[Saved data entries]
/-- Block MAP (R334). -/
def regsMAP : List RegDesc :=
  [⟨0xF0200010, 1, 4, 0x0, 0x0, 0x0, 0x0, 0x0, 0x0⟩ /- MAP_FRAME -/,
   ⟨0xF0200014, 1, 4, 0x0, 0x0, 0x0, 0x0, 0x0, 0x0⟩ /- MAP_TILES -/,
   ⟨0xF0200018, 1, 4, 0x0, 0x0, 0x0, 0x0, 0x0, 0x0⟩ /- MAP_TILES_DONE -/,
   ⟨0xF020001C, 1, 4, 0xFFFFFFFF, 0x0, 0x0, 0x0, 0x0, 0xFA00⟩ /- MAP_TIMEOUT -/,
   ⟨0xF0200020, 1, 4, 0x0, 0xFFFFFFFF, 0x0, 0x0, 0x0, 0x0⟩ /- MAP_TILE_BASE_LO -/,
   ⟨0xF0200024, 1, 4, 0x0, 0xFFFFFFFF, 0x0, 0x0, 0x0, 0x0⟩ /- MAP_TILE_BASE_HI -/,
   ⟨0xF0200028, 1, 4, 0x0, 0x0, 0x0, 0x0, 0x0, 0x0⟩ /- MAP_DEADLINE_LO -/,
   ⟨0xF020002C, 1, 4, 0x0, 0x0, 0x0, 0x0, 0x0, 0x0⟩ /- MAP_DEADLINE_HI -/,
   ⟨0xF0200030, 1, 4, 0x0, 0x0, 0x0, 0x0, 0x0, 0x0⟩ /- MAP_MAPTIME -/,
   ⟨0xF0200034, 1, 4, 0x0, 0x0, 0x0, 0x0, 0x0, 0x0⟩ /- MAP_LASTTIME -/,
   ⟨0xF0200040, 1, 4, 0x0, 0x0, 0x0, 0xFFFFFFFF, 0x0, 0x0⟩ /- MAP_CNT_LOST -/,
   ⟨0xF0200044, 1, 4, 0x0, 0x0, 0x0, 0xFFFFFFFF, 0x0, 0x0⟩ /- MAP_CNT_LATE -/,
   ⟨0xF0200048, 1, 4, 0x0, 0x0, 0x0, 0xFFFFFFFF, 0x0, 0x0⟩ /- MAP_CNT_TRAP -/,
   ⟨0xF020004C, 1, 4, 0x0, 0x0, 0x0, 0xFFFFFFFF, 0x0, 0x0⟩ /- MAP_CNT_WAIT -/,
   ⟨0xF0200050, 1, 4, 0x0, 0x0, 0x0, 0xFFFFFFFF, 0x0, 0x0⟩ /- MAP_CNT_SELFTEST -/,
   ⟨0xF0200074, 1, 4, 0x0, 0x0, 0x0, 0x0, 0x0, 0x0⟩ /- MAP_CRC_DATA -/,
   ⟨0xF0200800, 256, 4, 0x0, 0x0, 0x0, 0xFFFFFFFF, 0x0, 0x0⟩ /- MAP_ZLATEz -/,
   ⟨0xF0201004, 8, 256, 0x0, 0x0, 0x0, 0x0, 0x0, 0xFFFFFFFF⟩ /- MAP_En_TILE -/,
   ⟨0xF0201008, 8, 256, 0x0, 0x0, 0x0, 0xFFFFFFFF, 0x0, 0x0⟩ /- MAP_En_TILES -/,
   ⟨0xF020100C, 8, 256, 0x0, 0x0, 0x0, 0x0, 0x0, 0x0⟩ /- MAP_En_CLOCKS -/,
   ⟨0xF0201010, 8, 256, 0x0, 0x0, 0x0, 0xFFFFFFFF, 0x0, 0x0⟩ /- MAP_En_PERR -/,
   ⟨0xF0201014, 8, 256, 0x0, 0x0, 0x0, 0xFFFFFFFF, 0x0, 0x0⟩ /- MAP_En_TRAP -/,
   ⟨0xF0200000, 1, 4, 0x0, 0x0, 0x0, 0x0, 0x0, 0x0⟩ /- MAP_CTRL -/,
   ⟨0xF0200004, 1, 4, 0x0, 0x0, 0x0, 0x0, 0x0, 0x0⟩ /- MAP_ROLES -/] ++
  [⟨0xF0200008, 1, 4, 0x0, 0x0, 0x0, 0x0, 0x0, 0x0⟩ /- MAP_FAILED -/,
   ⟨0xF020000C, 1, 4, 0xF, 0x0, 0x0, 0x0, 0x0, 0xF⟩ /- MAP_SPARE_PREF -/,
   ⟨0xF0200060, 1, 4, 0x0, 0x0, 0x3F, 0x0, 0x0, 0x0⟩ /- MAP_INT_STAT -/,
   ⟨0xF0200064, 1, 4, 0x3F, 0x0, 0x0, 0x0, 0x0, 0x0⟩ /- MAP_INT_EN -/,
   ⟨0xF0200070, 1, 4, 0xFFFF, 0x0, 0x0, 0x0, 0x0, 0x0⟩ /- MAP_CRC_IDX -/,
   ⟨0xF0200078, 1, 4, 0x0, 0x0, 0x0, 0x0, 0x0, 0x0⟩ /- MAP_CRC_INFO -/,
   ⟨0xF0201000, 8, 256, 0x0, 0x0, 0x0, 0x0, 0x0, 0xF000000⟩ /- MAP_En_STAT -/]

/-- Block PHO (R364, R365). -/
def regsPHO : List RegDesc :=
  [⟨0xF0240010, 1, 4, 0x0, 0xFFFFFFFF, 0x0, 0x0, 0x0, 0x0⟩ /- PHO_CAL_BASE_LO -/,
   ⟨0xF0240014, 1, 4, 0x0, 0xFFFFFFFF, 0x0, 0x0, 0x0, 0x0⟩ /- PHO_CAL_BASE_HI -/,
   ⟨0xF0240018, 1, 4, 0x0, 0x0, 0x0, 0x0, 0x0, 0x0⟩ /- PHO_FRAME -/,
   ⟨0xF0240020, 1, 4, 0x0, 0x0, 0x0, 0x0, 0x0, 0x0⟩ /- PHO_CURVE_LOADED0 -/,
   ⟨0xF0240024, 1, 4, 0x0, 0x0, 0x0, 0x0, 0x0, 0x0⟩ /- PHO_CURVE_LOADED1 -/,
   ⟨0xF0240028, 1, 4, 0x0, 0x0, 0x0, 0x0, 0x0, 0x0⟩ /- PHO_CURVE_BANK0 -/,
   ⟨0xF024002C, 1, 4, 0x0, 0x0, 0x0, 0x0, 0x0, 0x0⟩ /- PHO_CURVE_BANK1 -/,
   ⟨0xF0240040, 1, 4, 0x0, 0x0, 0x0, 0xFFFFFFFF, 0x0, 0x0⟩ /- PHO_CNT_CLIP_HI -/,
   ⟨0xF0240044, 1, 4, 0x0, 0x0, 0x0, 0xFFFFFFFF, 0x0, 0x0⟩ /- PHO_CNT_CLIP_LO -/,
   ⟨0xF0240048, 1, 4, 0x0, 0x0, 0x0, 0xFFFFFFFF, 0x0, 0x0⟩ /- PHO_CNT_DESAT -/,
   ⟨0xF024004C, 1, 4, 0x0, 0x0, 0x0, 0xFFFFFFFF, 0x0, 0x0⟩ /- PHO_CNT_SCALE -/,
   ⟨0xF0240050, 1, 4, 0x0, 0x0, 0x0, 0xFFFFFFFF, 0x0, 0x0⟩ /- PHO_CNT_HOLD -/,
   ⟨0xF0240054, 1, 4, 0x0, 0x0, 0x0, 0xFFFFFFFF, 0x0, 0x0⟩ /- PHO_CNT_NOTEMP -/,
   ⟨0xF024007C, 1, 4, 0x0, 0x0, 0x0, 0x0, 0x0, 0x0⟩ /- PHO_CURVE_DATA -/,
   ⟨0xF0240000, 1, 4, 0x0, 0x0, 0x0, 0x0, 0x0, 0x0⟩ /- PHO_CTRL -/,
   ⟨0xF0240004, 1, 4, 0xF, 0x0, 0x0, 0x0, 0x0, 0x0⟩ /- PHO_TEST -/,
   ⟨0xF0240038, 1, 4, 0xFFFF, 0x0, 0x0, 0x0, 0x0, 0x7D0⟩ /- PHO_TSTALE -/,
   ⟨0xF0240060, 1, 4, 0x0, 0x0, 0xF, 0x0, 0x0, 0x0⟩ /- PHO_INT_STAT -/,
   ⟨0xF0240064, 1, 4, 0xF, 0x0, 0x0, 0x0, 0x0, 0x0⟩ /- PHO_INT_EN -/,
   ⟨0xF0240070, 1, 4, 0x7FFF, 0x0, 0x0, 0x0, 0x0, 0x0⟩ /- PHO_TEMP_IDX -/,
   ⟨0xF0240074, 1, 4, 0x0, 0x0, 0x0, 0x0, 0x0, 0x0⟩ /- PHO_TEMP_DATA -/,
   ⟨0xF0240078, 1, 4, 0x3FFFF, 0x0, 0x0, 0x0, 0x0, 0x0⟩ /- PHO_CURVE_IDX -/,
   ⟨0xF0240400, 256, 4, 0x8000FFFF, 0x0, 0x0, 0x0, 0x0, 0x0⟩ /- PHO_ZTEMPz -/]

/-- Block LNE (R404). -/
def regsLNE : List RegDesc :=
  [⟨0xF0280004, 1, 4, 0x0, 0xFFFFFFFF, 0x0, 0x0, 0x0, 0x186A0⟩ /- LNE_LATCH_TARGET -/,
   ⟨0xF028000C, 1, 4, 0x0, 0x0, 0x0, 0x0, 0x0, 0x0⟩ /- LNE_UP -/,
   ⟨0xF0280010, 1, 4, 0x0, 0x0, 0x0, 0x0, 0x0, 0x0⟩ /- LNE_FOLDED -/,
   ⟨0xF0280014, 1, 4, 0x0, 0x0, 0x0, 0x0, 0x0, 0x0⟩ /- LNE_FAULT -/,
   ⟨0xF0281008, 32, 128, 0x0, 0xFFFFFFFF, 0x0, 0x0, 0x0, 0xFA00⟩ /- LNE_Ln_TURN -/,
   ⟨0xF028100C, 32, 128, 0x0, 0xFFFFFFFF, 0x0, 0x0, 0x0, 0x0⟩ /- LNE_Ln_ASYM -/,
   ⟨0xF0281010, 32, 128, 0x0, 0xFFFFFFFF, 0x0, 0x0, 0x0, 0x30D40⟩ /- LNE_Ln_ACK_TO -/,
   ⟨0xF0281014, 32, 128, 0x0, 0x0, 0x0, 0x0, 0x0, 0x0⟩ /- LNE_Ln_DMAX -/,
   ⟨0xF0281018, 32, 128, 0x0, 0x0, 0x0, 0x0, 0x0, 0x0⟩ /- LNE_Ln_PIXELS -/,
   ⟨0xF028101C, 32, 128, 0x0, 0x0, 0x0, 0x0, 0x0, 0x0⟩ /- LNE_Ln_BUSY -/,
   ⟨0xF0281024, 32, 128, 0x0, 0x0, 0x0, 0x0, 0x0, 0xFFFFFFFF⟩ /- LNE_Ln_RANGE_D -/,
   ⟨0xF0281030, 32, 128, 0x0, 0x0, 0x0, 0xFFFFFFFF, 0x0, 0x0⟩ /- LNE_Ln_CNT_FRAMES -/,
   ⟨0xF0281034, 32, 128, 0x0, 0x0, 0x0, 0xFFFFFFFF, 0x0, 0x0⟩ /- LNE_Ln_CNT_LATE -/,
   ⟨0xF0281038, 32, 128, 0x0, 0x0, 0x0, 0xFFFFFFFF, 0x0, 0x0⟩ /- LNE_Ln_CNT_RETRY -/,
   ⟨0xF028103C, 32, 128, 0x0, 0x0, 0x0, 0xFFFFFFFF, 0x0, 0x0⟩ /- LNE_Ln_CNT_UNREACH -/,
   ⟨0xF0281040, 32, 128, 0x0, 0x0, 0x0, 0xFFFFFFFF, 0x0, 0x0⟩ /- LNE_Ln_CNT_DUP -/,
   ⟨0xF0281044, 32, 128, 0x0, 0x0, 0x0, 0xFFFFFFFF, 0x0, 0x0⟩ /- LNE_Ln_CNT_RXERR -/,
   ⟨0xF0281048, 32, 128, 0x0, 0x0, 0x0, 0xFFFFFFFF, 0x0, 0x0⟩ /- LNE_Ln_CNT_SYNC -/,
   ⟨0xF028104C, 32, 128, 0x0, 0x0, 0x0, 0xFFFFFFFF, 0x0, 0x0⟩ /- LNE_Ln_CNT_MISS -/,
   ⟨0xF0281050, 32, 128, 0x0, 0x0, 0x0, 0xFFFFFFFF, 0x0, 0x0⟩ /- LNE_Ln_CNT_FOLD -/,
   ⟨0xF0281058, 32, 128, 0x0, 0x0, 0x0, 0x0, 0x0, 0x0⟩ /- LNE_Ln_LAST_SYNC_LO -/,
   ⟨0xF028105C, 32, 128, 0x0, 0x0, 0x0, 0x0, 0x0, 0x0⟩ /- LNE_Ln_LAST_SYNC_HI -/,
   ⟨0xF0280000, 1, 4, 0x0, 0x0, 0x0, 0x0, 0x0, 0x0⟩ /- LNE_CTRL -/,
   ⟨0xF0280008, 1, 4, 0x0, 0x3FFF, 0x0, 0x0, 0x0, 0x1F4⟩ /- LNE_COLLECT -/] ++
  [⟨0xF0280060, 1, 4, 0x0, 0x0, 0x3F, 0x0, 0x0, 0x0⟩ /- LNE_INT_STAT -/,
   ⟨0xF0280064, 1, 4, 0x3F, 0x0, 0x0, 0x0, 0x0, 0x0⟩ /- LNE_INT_EN -/,
   ⟨0xF0281000, 32, 128, 0x0, 0xFF00FFFF, 0x0, 0x0, 0x0, 0x580007D0⟩ /- LNE_Ln_CFG -/,
   ⟨0xF0281004, 32, 128, 0x0, 0x0, 0x0, 0x0, 0x0, 0x0⟩ /- LNE_Ln_STAT -/,
   ⟨0xF0281020, 32, 128, 0x3FF, 0x0, 0x0, 0x0, 0x0, 0x0⟩ /- LNE_Ln_RANGE_IDX -/,
   ⟨0xF0281028, 32, 128, 0x0, 0x0, 0x0, 0x0, 0x0, 0x0⟩ /- LNE_Ln_LATCH -/]

/-- Block STR (R426). -/
def regsSTR : List RegDesc :=
  [⟨0xF02C0004, 1, 4, 0x0, 0x0, 0x0, 0x0, 0x0, 0x0⟩ /- STR_LANES -/,
   ⟨0xF02C0040, 1, 4, 0x0, 0x0, 0x0, 0xFFFFFFFF, 0x0, 0x0⟩ /- STR_CNT_OPEN -/,
   ⟨0xF02C0044, 1, 4, 0x0, 0x0, 0x0, 0xFFFFFFFF, 0x0, 0x0⟩ /- STR_CNT_SHORT -/,
   ⟨0xF02C0048, 1, 4, 0x0, 0x0, 0x0, 0xFFFFFFFF, 0x0, 0x0⟩ /- STR_CNT_STRING -/,
   ⟨0xF02C004C, 1, 4, 0x0, 0x0, 0x0, 0xFFFFFFFF, 0x0, 0x0⟩ /- STR_CNT_FULL -/,
   ⟨0xF02C0050, 1, 4, 0x0, 0x0, 0x0, 0x0, 0x0, 0x0⟩ /- STR_TABLE -/,
   ⟨0xF02C1010, 32, 64, 0x0, 0x0, 0x0, 0x0, 0x0, 0x0⟩ /- STR_Ln_FAILED -/,
   ⟨0xF02C1014, 32, 64, 0x0, 0x0, 0x0, 0x0, 0x0, 0x0⟩ /- STR_Ln_POLL -/,
   ⟨0xF02C1018, 32, 64, 0x0, 0x0, 0x0, 0xFFFFFFFF, 0x0, 0x0⟩ /- STR_Ln_CNT_MAPREAD -/,
   ⟨0xF02C0000, 1, 4, 0x0, 0x0, 0x0, 0x0, 0x0, 0x0⟩ /- STR_CTRL -/,
   ⟨0xF02C0060, 1, 4, 0x0, 0x0, 0xF, 0x0, 0x0, 0x0⟩ /- STR_INT_STAT -/,
   ⟨0xF02C0064, 1, 4, 0xF, 0x0, 0x0, 0x0, 0x0, 0x0⟩ /- STR_INT_EN -/,
   ⟨0xF02C0070, 1, 4, 0x3FFF, 0x0, 0x0, 0x0, 0x0, 0x0⟩ /- STR_FT_IDX -/,
   ⟨0xF02C0074, 1, 4, 0x0, 0x0, 0x0, 0x0, 0x0, 0x0⟩ /- STR_FT_DATA -/,
   ⟨0xF02C1000, 32, 64, 0x0, 0xFFFFFF3F, 0x0, 0x0, 0x0, 0x9E373200⟩ /- STR_Ln_CFG -/,
   ⟨0xF02C1004, 32, 64, 0x0, 0xFFFFFFFF, 0x0, 0x0, 0x0, 0xC800C8⟩ /- STR_Ln_ISET01 -/,
   ⟨0xF02C1008, 32, 64, 0x0, 0xFFFF, 0x0, 0x0, 0x0, 0xC8⟩ /- STR_Ln_ISET2 -/,
   ⟨0xF02C100C, 32, 64, 0x0, 0xFFFFFFFF, 0x0, 0x0, 0x0, 0x17700320⟩ /- STR_Ln_VTH -/]

/-- Block MAC (R462). -/
def regsMAC : List RegDesc :=
  [⟨0xF0300010, 1, 4, 0xFFFFFFFF, 0x0, 0x0, 0x0, 0x0, 0x0⟩ /- MAC_ADDR_LO -/,
   ⟨0xF0300014, 1, 4, 0xFFFF, 0x0, 0x0, 0x0, 0x0, 0x0⟩ /- MAC_ADDR_HI -/,
   ⟨0xF0300034, 1, 4, 0x0, 0x0, 0x0, 0x0, 0x0, 0x0⟩ /- MAC_TSQ_TS_LO -/,
   ⟨0xF0300038, 1, 4, 0x0, 0x0, 0x0, 0x0, 0x0, 0x0⟩ /- MAC_TSQ_TS_HI -/,
   ⟨0xF0300060, 8, 4, 0x0, 0x0, 0x0, 0x0, 0x0, 0x0⟩ /- MAC_CLS_DATA -/,
   ⟨0xF0300100, 8, 32, 0xFFFFFFFF, 0x0, 0x0, 0x0, 0x0, 0x0⟩ /- MAC_RRr_BASE_LO -/,
   ⟨0xF0300104, 8, 32, 0xFFFFFFFF, 0x0, 0x0, 0x0, 0x0, 0x0⟩ /- MAC_RRr_BASE_HI -/,
   ⟨0xF0300110, 8, 32, 0x0, 0x0, 0x0, 0xFFFFFFFF, 0x0, 0x0⟩ /- MAC_RRr_DROP -/,
   ⟨0xF0300400, 24, 8, 0x0, 0x0, 0x0, 0xFFFFFFFF, 0x0, 0x0⟩ /- MAC_TALLYi_LO -/,
   ⟨0xF0300404, 24, 8, 0x0, 0x0, 0x0, 0x0, 0x0, 0x0⟩ /- MAC_TALLYi_HI -/,
   ⟨0xF0300000, 1, 4, 0x7, 0x0, 0x0, 0x0, 0x0, 0x0⟩ /- MAC_CTRL -/,
   ⟨0xF0300004, 1, 4, 0xFF03FF, 0x0, 0x0, 0x0, 0x0, 0xFF0122⟩ /- MAC_CFG -/,
   ⟨0xF0300008, 1, 4, 0x0, 0x0, 0x0, 0x0, 0x0, 0x0⟩ /- MAC_STAT -/,
   ⟨0xF030000C, 1, 4, 0x3FFF, 0x0, 0x0, 0x0, 0x0, 0x2580⟩ /- MAC_MTU -/,
   ⟨0xF0300018, 1, 4, 0x7, 0x0, 0x0, 0x0, 0x0, 0x0⟩ /- MAC_PAIR -/,
   ⟨0xF0300020, 1, 4, 0xFFFFFFFF, 0x0, 0x0, 0x0, 0x0, 0x3E80064⟩ /- MAC_WD -/,
   ⟨0xF0300024, 1, 4, 0x0, 0x0, 0x0, 0x0, 0x0, 0x0⟩ /- MAC_PAUSE_STAT -/,
   ⟨0xF0300028, 1, 4, 0xFFFF, 0x0, 0x0, 0x0, 0x0, 0x3E8⟩ /- MAC_LAUNCH_WIN -/,
   ⟨0xF030002C, 1, 4, 0x0, 0x0, 0x0, 0x0, 0x0, 0x0⟩ /- MAC_LAUNCH_STAT -/,
   ⟨0xF0300030, 1, 4, 0x0, 0x0, 0x0, 0x0, 0x0, 0x0⟩ /- MAC_TSQ_ID -/,
   ⟨0xF030003C, 1, 4, 0x0, 0x0, 0x80000000, 0x0, 0x0, 0x0⟩ /- MAC_TSQ_STAT -/,
   ⟨0xF0300040, 1, 4, 0x0, 0x0, 0x7F, 0x0, 0x0, 0x0⟩ /- MAC_INT_STAT -/,
   ⟨0xF0300044, 1, 4, 0x7F, 0x0, 0x0, 0x0, 0x0, 0x0⟩ /- MAC_INT_EN -/,
   ⟨0xF0300050, 1, 4, 0x3F, 0x0, 0x0, 0x0, 0x0, 0x0⟩ /- MAC_CLS_IDX -/] ++
  [⟨0xF0300108, 8, 32, 0xFF01000F, 0x0, 0x0, 0x0, 0x0, 0xFF000006⟩ /- MAC_RRr_CFG -/,
   ⟨0xF030010C, 8, 32, 0xFFFF, 0x0, 0x0, 0x0, 0x0, 0x0⟩ /- MAC_RRr_PTR -/,
   ⟨0xF0300200, 8, 4, 0x0, 0x0, 0x0, 0x0, 0x0, 0x0⟩ /- MAC_TQn_STAT -/]

/-- Block MAC10 (R462). -/
def regsMAC10 : List RegDesc :=
  [⟨0xF0300808, 1, 4, 0xFFFFFFFF, 0x0, 0x0, 0x0, 0x0, 0x0⟩ /- MAC_WAKE_PW_LO -/,
   ⟨0xF030080C, 1, 4, 0xFFFF, 0x0, 0x0, 0x0, 0x0, 0x0⟩ /- MAC_WAKE_PW_HI -/,
   ⟨0xF0300810, 1, 4, 0x0, 0x0, 0x0, 0xFFFFFFFF, 0x0, 0x0⟩ /- MAC_WAKE_CNT -/,
   ⟨0xF0300A00, 128, 4, 0xFFFFFFFF, 0x0, 0x0, 0x0, 0x0, 0x0⟩ /- MAC_WAKE_PATq -/,
   ⟨0xF0300C00, 16, 4, 0xFFFFFFFF, 0x0, 0x0, 0x0, 0x0, 0x0⟩ /- MAC_WAKE_MASKq -/,
   ⟨0xF0300800, 1, 4, 0xF7, 0x0, 0x0, 0x0, 0x0, 0x0⟩ /- MAC_WAKE_CTRL -/,
   ⟨0xF0300804, 1, 4, 0x0, 0x0, 0x80000000, 0x0, 0x0, 0x0⟩ /- MAC_WAKE_STAT -/]

/-- Block PKT (R490). -/
def regsPKT : List RegDesc :=
  [⟨0xF0400010, 1, 4, 0x0, 0x0, 0x0, 0x0, 0x0, 0x0⟩ /- PKT_FLOWS -/,
   ⟨0xF0400014, 1, 4, 0x0, 0x0, 0x0, 0x0, 0x0, 0x0⟩ /- PKT_RXU -/,
   ⟨0xF0400040, 1, 4, 0x0, 0x0, 0x0, 0xFFFFFFFF, 0x0, 0x0⟩ /- PKT_CNT_TX -/,
   ⟨0xF0400044, 1, 4, 0x0, 0x0, 0x0, 0xFFFFFFFF, 0x0, 0x0⟩ /- PKT_CNT_LATE -/,
   ⟨0xF0400048, 1, 4, 0x0, 0x0, 0x0, 0xFFFFFFFF, 0x0, 0x0⟩ /- PKT_CNT_SYNC -/,
   ⟨0xF040004C, 1, 4, 0x0, 0x0, 0x0, 0xFFFFFFFF, 0x0, 0x0⟩ /- PKT_CNT_RX -/,
   ⟨0xF0400050, 1, 4, 0x0, 0x0, 0x0, 0xFFFFFFFF, 0x0, 0x0⟩ /- PKT_CNT_RXDROP -/,
   ⟨0xF0400054, 1, 4, 0x0, 0x0, 0x0, 0xFFFFFFFF, 0x0, 0x0⟩ /- PKT_CNT_RXLOSS -/,
   ⟨0xF0400080, 16, 4, 0x0, 0x0, 0x0, 0x0, 0x0, 0x0⟩ /- PKT_FLOW_DATA -/,
   ⟨0xF04000C0, 2, 4, 0x0, 0x0, 0x0, 0x0, 0x0, 0x0⟩ /- PKT_RXU_DATA -/,
   ⟨0xF0401004, 8, 64, 0x0, 0x0, 0x0, 0x0, 0x0, 0x0⟩ /- PKT_En_FLOWS -/,
   ⟨0xF0401008, 8, 64, 0x0, 0x0, 0x0, 0x0, 0x0, 0x0⟩ /- PKT_En_LOAD -/,
   ⟨0xF040100C, 8, 64, 0x0, 0x0, 0x0, 0xFFFFFFFF, 0x0, 0x0⟩ /- PKT_En_CNT_PKTS -/,
   ⟨0xF0401010, 8, 64, 0x0, 0x0, 0x0, 0xFFFFFFFF, 0x0, 0x0⟩ /- PKT_En_CNT_TRAP -/,
   ⟨0xF0400000, 1, 4, 0x0, 0x0, 0x0, 0x0, 0x0, 0x0⟩ /- PKT_CTRL -/,
   ⟨0xF0400060, 1, 4, 0x0, 0x0, 0xF, 0x0, 0x0, 0x0⟩ /- PKT_INT_STAT -/,
   ⟨0xF0400064, 1, 4, 0xF, 0x0, 0x0, 0x0, 0x0, 0x0⟩ /- PKT_INT_EN -/,
   ⟨0xF0400070, 1, 4, 0x3FFF, 0x0, 0x0, 0x0, 0x0, 0x0⟩ /- PKT_FLOW_IDX -/,
   ⟨0xF0400074, 1, 4, 0x3FFF, 0x0, 0x0, 0x0, 0x0, 0x0⟩ /- PKT_RXU_IDX -/,
   ⟨0xF0401000, 8, 64, 0x0, 0x0, 0x0, 0x0, 0x0, 0x0⟩ /- PKT_En_STAT -/]

/-- Block DMX (R491). -/
def regsDMX : List RegDesc :=
  [⟨0xF0440004, 1, 4, 0x0, 0x0, 0x0, 0x0, 0x0, 0x0⟩ /- DMX_OUT -/,
   ⟨0xF0441010, 16, 64, 0x0, 0x0, 0x0, 0xFFFFFFFF, 0x0, 0x0⟩ /- DMX_Pn_CNT_FRAMES -/,
   ⟨0xF0441014, 16, 64, 0x0, 0x0, 0x0, 0xFFFFFFFF, 0x0, 0x0⟩ /- DMX_Pn_CNT_SKIP -/,
   ⟨0xF0441018, 16, 64, 0x0, 0x0, 0x0, 0xFFFFFFFF, 0x0, 0x0⟩ /- DMX_Pn_CNT_RDM -/,
   ⟨0xF044101C, 16, 64, 0x0, 0x0, 0x0, 0xFFFFFFFF, 0x0, 0x0⟩ /- DMX_Pn_CNT_RDM_TO -/,
   ⟨0xF0441020, 16, 64, 0x0, 0x0, 0x0, 0xFFFFFFFF, 0x0, 0x0⟩ /- DMX_Pn_CNT_RXERR -/,
   ⟨0xF0441024, 16, 64, 0x0, 0x0, 0x0, 0x0, 0x0, 0x0⟩ /- DMX_Pn_LAST_LO -/,
   ⟨0xF0441028, 16, 64, 0x0, 0x0, 0x0, 0x0, 0x0, 0x0⟩ /- DMX_Pn_LAST_HI -/,
   ⟨0xF0440000, 1, 4, 0x0, 0x0, 0x0, 0x0, 0x0, 0x0⟩ /- DMX_CTRL -/,
   ⟨0xF0440060, 1, 4, 0x0, 0x0, 0xF, 0x0, 0x0, 0x0⟩ /- DMX_INT_STAT -/,
   ⟨0xF0440064, 1, 4, 0xF, 0x0, 0x0, 0x0, 0x0, 0x0⟩ /- DMX_INT_EN -/,
   ⟨0xF0441000, 16, 64, 0x0, 0xEFFF3FFF, 0x0, 0x0, 0x0, 0x1080000⟩ /- DMX_Pn_CFG -/,
   ⟨0xF0441004, 16, 64, 0x0, 0xFFFFFFFF, 0x0, 0x0, 0x0, 0xB00010⟩ /- DMX_Pn_TIMING -/,
   ⟨0xF0441008, 16, 64, 0x0, 0xFF0003FF, 0x0, 0x0, 0x0, 0x0⟩ /- DMX_Pn_SLOTS -/,
   ⟨0xF044100C, 16, 64, 0x0, 0x0, 0x0, 0x0, 0x0, 0x0⟩ /- DMX_Pn_STAT -/]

#### DIRECTIONS FOR THIS TASK
Nothing but the lines from the start of the data above through the line with "0x0⟩ /- MAP_INT_STAT" should appear in your answer, copied exactly.

#### EXPECTED OUTPUT
/-- Block MAP (R334). -/
def regsMAP : List RegDesc :=
  [⟨0xF0200010, 1, 4, 0x0, 0x0, 0x0, 0x0, 0x0, 0x0⟩ /- MAP_FRAME -/,
   ⟨0xF0200014, 1, 4, 0x0, 0x0, 0x0, 0x0, 0x0, 0x0⟩ /- MAP_TILES -/,
   ⟨0xF0200018, 1, 4, 0x0, 0x0, 0x0, 0x0, 0x0, 0x0⟩ /- MAP_TILES_DONE -/,
   ⟨0xF020001C, 1, 4, 0xFFFFFFFF, 0x0, 0x0, 0x0, 0x0, 0xFA00⟩ /- MAP_TIMEOUT -/,
   ⟨0xF0200020, 1, 4, 0x0, 0xFFFFFFFF, 0x0, 0x0, 0x0, 0x0⟩ /- MAP_TILE_BASE_LO -/,
   ⟨0xF0200024, 1, 4, 0x0, 0xFFFFFFFF, 0x0, 0x0, 0x0, 0x0⟩ /- MAP_TILE_BASE_HI -/,
   ⟨0xF0200028, 1, 4, 0x0, 0x0, 0x0, 0x0, 0x0, 0x0⟩ /- MAP_DEADLINE_LO -/,
   ⟨0xF020002C, 1, 4, 0x0, 0x0, 0x0, 0x0, 0x0, 0x0⟩ /- MAP_DEADLINE_HI -/,
   ⟨0xF0200030, 1, 4, 0x0, 0x0, 0x0, 0x0, 0x0, 0x0⟩ /- MAP_MAPTIME -/,
   ⟨0xF0200034, 1, 4, 0x0, 0x0, 0x0, 0x0, 0x0, 0x0⟩ /- MAP_LASTTIME -/,
   ⟨0xF0200040, 1, 4, 0x0, 0x0, 0x0, 0xFFFFFFFF, 0x0, 0x0⟩ /- MAP_CNT_LOST -/,
   ⟨0xF0200044, 1, 4, 0x0, 0x0, 0x0, 0xFFFFFFFF, 0x0, 0x0⟩ /- MAP_CNT_LATE -/,
   ⟨0xF0200048, 1, 4, 0x0, 0x0, 0x0, 0xFFFFFFFF, 0x0, 0x0⟩ /- MAP_CNT_TRAP -/,
   ⟨0xF020004C, 1, 4, 0x0, 0x0, 0x0, 0xFFFFFFFF, 0x0, 0x0⟩ /- MAP_CNT_WAIT -/,
   ⟨0xF0200050, 1, 4, 0x0, 0x0, 0x0, 0xFFFFFFFF, 0x0, 0x0⟩ /- MAP_CNT_SELFTEST -/,
   ⟨0xF0200074, 1, 4, 0x0, 0x0, 0x0, 0x0, 0x0, 0x0⟩ /- MAP_CRC_DATA -/,
   ⟨0xF0200800, 256, 4, 0x0, 0x0, 0x0, 0xFFFFFFFF, 0x0, 0x0⟩ /- MAP_ZLATEz -/,
   ⟨0xF0201004, 8, 256, 0x0, 0x0, 0x0, 0x0, 0x0, 0xFFFFFFFF⟩ /- MAP_En_TILE -/,
   ⟨0xF0201008, 8, 256, 0x0, 0x0, 0x0, 0xFFFFFFFF, 0x0, 0x0⟩ /- MAP_En_TILES -/,
   ⟨0xF020100C, 8, 256, 0x0, 0x0, 0x0, 0x0, 0x0, 0x0⟩ /- MAP_En_CLOCKS -/,
   ⟨0xF0201010, 8, 256, 0x0, 0x0, 0x0, 0xFFFFFFFF, 0x0, 0x0⟩ /- MAP_En_PERR -/,
   ⟨0xF0201014, 8, 256, 0x0, 0x0, 0x0, 0xFFFFFFFF, 0x0, 0x0⟩ /- MAP_En_TRAP -/,
   ⟨0xF0200000, 1, 4, 0x0, 0x0, 0x0, 0x0, 0x0, 0x0⟩ /- MAP_CTRL -/,
   ⟨0xF0200004, 1, 4, 0x0, 0x0, 0x0, 0x0, 0x0, 0x0⟩ /- MAP_ROLES -/] ++
  [⟨0xF0200008, 1, 4, 0x0, 0x0, 0x0, 0x0, 0x0, 0x0⟩ /- MAP_FAILED -/,
   ⟨0xF020000C, 1, 4, 0xF, 0x0, 0x0, 0x0, 0x0, 0xF⟩ /- MAP_SPARE_PREF -/,
   ⟨0xF0200060, 1, 4, 0x0, 0x0, 0x3F, 0x0, 0x0, 0x0⟩ /- MAP_INT_STAT -/,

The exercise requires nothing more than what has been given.